▶ **YOUR OBJECTIVE**
Every line with "execVmax" in it must be copied from the data.

_ _ _ _

-- ==== Sys2Proof/Laws/CanonicalUnits.lean ====
section
/-! SUPPORT. Every operation and meaning keeps the canonical form: vectors in registers, tiles, arrays, threads, saves, waits, the cadence port, the memory system and Stream Engines. -/

set_option linter.all false
namespace Sys2Proof.Machine

theorem State_issueVec_canon (s : State) (t : Nat) (cond : BitVec 4) (legal : Bool) (work : Thread → List RegWrite × Flg) (h_s : State.Canonical s) : State.Canonical (State.issueVec s t cond legal work) := by
  unfold State.issueVec
  repeat' (first
      | with_reducible assumption | with_reducible apply State_issueThr_canon)

theorem State_vec2_canon (s : State) (t : Nat) (cond : BitVec 4) (f : Body) (legal fnUsed : Bool) (op : Nat → Nat → Nat × Flg) (h_s : State.Canonical s) : State.Canonical (State.vec2 s t cond f legal fnUsed op) := by
  unfold State.vec2
  repeat' (first
      | with_reducible assumption | with_reducible apply State_issueVec_canon)

theorem State_vec1_canon (s : State) (t : Nat) (cond : BitVec 4) (f : Body) (legal : Bool) (op : Nat → Nat × Flg) (h_s : State.Canonical s) : State.Canonical (State.vec1 s t cond f legal op) := by
  unfold State.vec1
  repeat' (first
      | with_reducible assumption | with_reducible apply State_issueVec_canon)

theorem execVadd_canon (t : ThreadId) (cond : BitVec 4) (f : BitVec 52) (s : State) (h_s : State.Canonical s) : ResCanon (execVadd t cond f s) := by
  unfold execVadd
  repeat' (first
      | with_reducible assumption | with_reducible apply resNext | with_reducible apply State_vec2_canon)

theorem execVsub_canon (t : ThreadId) (cond : BitVec 4) (f : BitVec 52) (s : State) (h_s : State.Canonical s) : ResCanon (execVsub t cond f s) := by
  unfold execVsub
  repeat' (first
      | with_reducible assumption | with_reducible apply resNext | with_reducible apply State_vec2_canon)

theorem execVmul_canon (t : ThreadId) (cond : BitVec 4) (f : BitVec 52) (s : State) (h_s : State.Canonical s) : ResCanon (execVmul t cond f s) := by
  unfold execVmul
  repeat' (first
      | with_reducible assumption | with_reducible apply resNext | with_reducible apply State_vec2_canon)

theorem State_vec3_canon (s : State) (t : Nat) (cond : BitVec 4) (f : Body) (neg : Bool) (h_s : State.Canonical s) : State.Canonical (State.vec3 s t cond f neg) := by
  unfold State.vec3
  repeat' (first
      | with_reducible assumption | with_reducible apply State_issueVec_canon)

theorem execVfma_canon (t : ThreadId) (cond : BitVec 4) (f : BitVec 52) (s : State) (h_s : State.Canonical s) : ResCanon (execVfma t cond f s) := by
  unfold execVfma
  repeat' (first
      | with_reducible assumption | with_reducible apply resNext | with_reducible apply State_vec3_canon)

theorem execVfms_canon (t : ThreadId) (cond : BitVec 4) (f : BitVec 52) (s : State) (h_s : State.Canonical s) : ResCanon (execVfms t cond f s) := by
  unfold execVfms
  repeat' (first
      | with_reducible assumption | with_reducible apply resNext | with_reducible apply State_vec3_canon)

theorem execVmin_canon (t : ThreadId) (cond : BitVec 4) (f : BitVec 52) (s : State) (h_s : State.Canonical s) : ResCanon (execVmin t cond f s) := by
  unfold execVmin
  repeat' (first
      | with_reducible assumption | with_reducible apply resNext | with_reducible apply State_vec2_canon)

theorem execVmax_canon (t : ThreadId) (cond : BitVec 4) (f : BitVec 52) (s : State) (h_s : State.Canonical s) : ResCanon (execVmax t cond f s) := by
  unfold execVmax
  repeat' (first
      | with_reducible assumption | with_reducible apply resNext | with_reducible apply State_vec2_canon)

theorem execVabs_canon (t : ThreadId) (cond : BitVec 4) (f : BitVec 52) (s : State) (h_s : State.Canonical s) : ResCanon (execVabs t cond f s) := by
  unfold execVabs
  repeat' (first
      | with_reducible assumption | with_reducible apply resNext | with_reducible apply State_vec1_canon)

theorem execVand_canon (t : ThreadId) (cond : BitVec 4) (f : BitVec 52) (s : State) (h_s : State.Canonical s) : ResCanon (execVand t cond f s) := by
  unfold execVand
  repeat' (first
      | with_reducible assumption | with_reducible apply resNext | with_reducible apply State_vec2_canon)

theorem execVor_canon (t : ThreadId) (cond : BitVec 4) (f : BitVec 52) (s : State) (h_s : State.Canonical s) : ResCanon (execVor t cond f s) := by
  unfold execVor
  repeat' (first
      | with_reducible assumption | with_reducible apply resNext | with_reducible apply State_vec2_canon)

theorem execVxor_canon (t : ThreadId) (cond : BitVec 4) (f : BitVec 52) (s : State) (h_s : State.Canonical s) : ResCanon (execVxor t cond f s) := by
  unfold execVxor
  repeat' (first
      | with_reducible assumption | with_reducible apply resNext | with_reducible apply State_vec2_canon)

theorem execVshl_canon (t : ThreadId) (cond : BitVec 4) (f : BitVec 52) (s : State) (h_s : State.Canonical s) : ResCanon (execVshl t cond f s) := by
  unfold execVshl
  repeat' (first
      | with_reducible assumption | with_reducible apply resNext | with_reducible apply State_vec2_canon)

theorem execVshr_canon (t : ThreadId) (cond : BitVec 4) (f : BitVec 52) (s : State) (h_s : State.Canonical s) : ResCanon (execVshr t cond f s) := by
  unfold execVshr
  repeat' (first
      | with_reducible assumption | with_reducible apply resNext | with_reducible apply State_vec2_canon)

_ _ _ _

▶ **RESPONSE BOX**
theorem execVmax_canon (t : ThreadId) (cond : BitVec 4) (f : BitVec 52) (s : State) (h_s : State.Canonical s) : ResCanon (execVmax t cond f s) := by
  unfold execVmax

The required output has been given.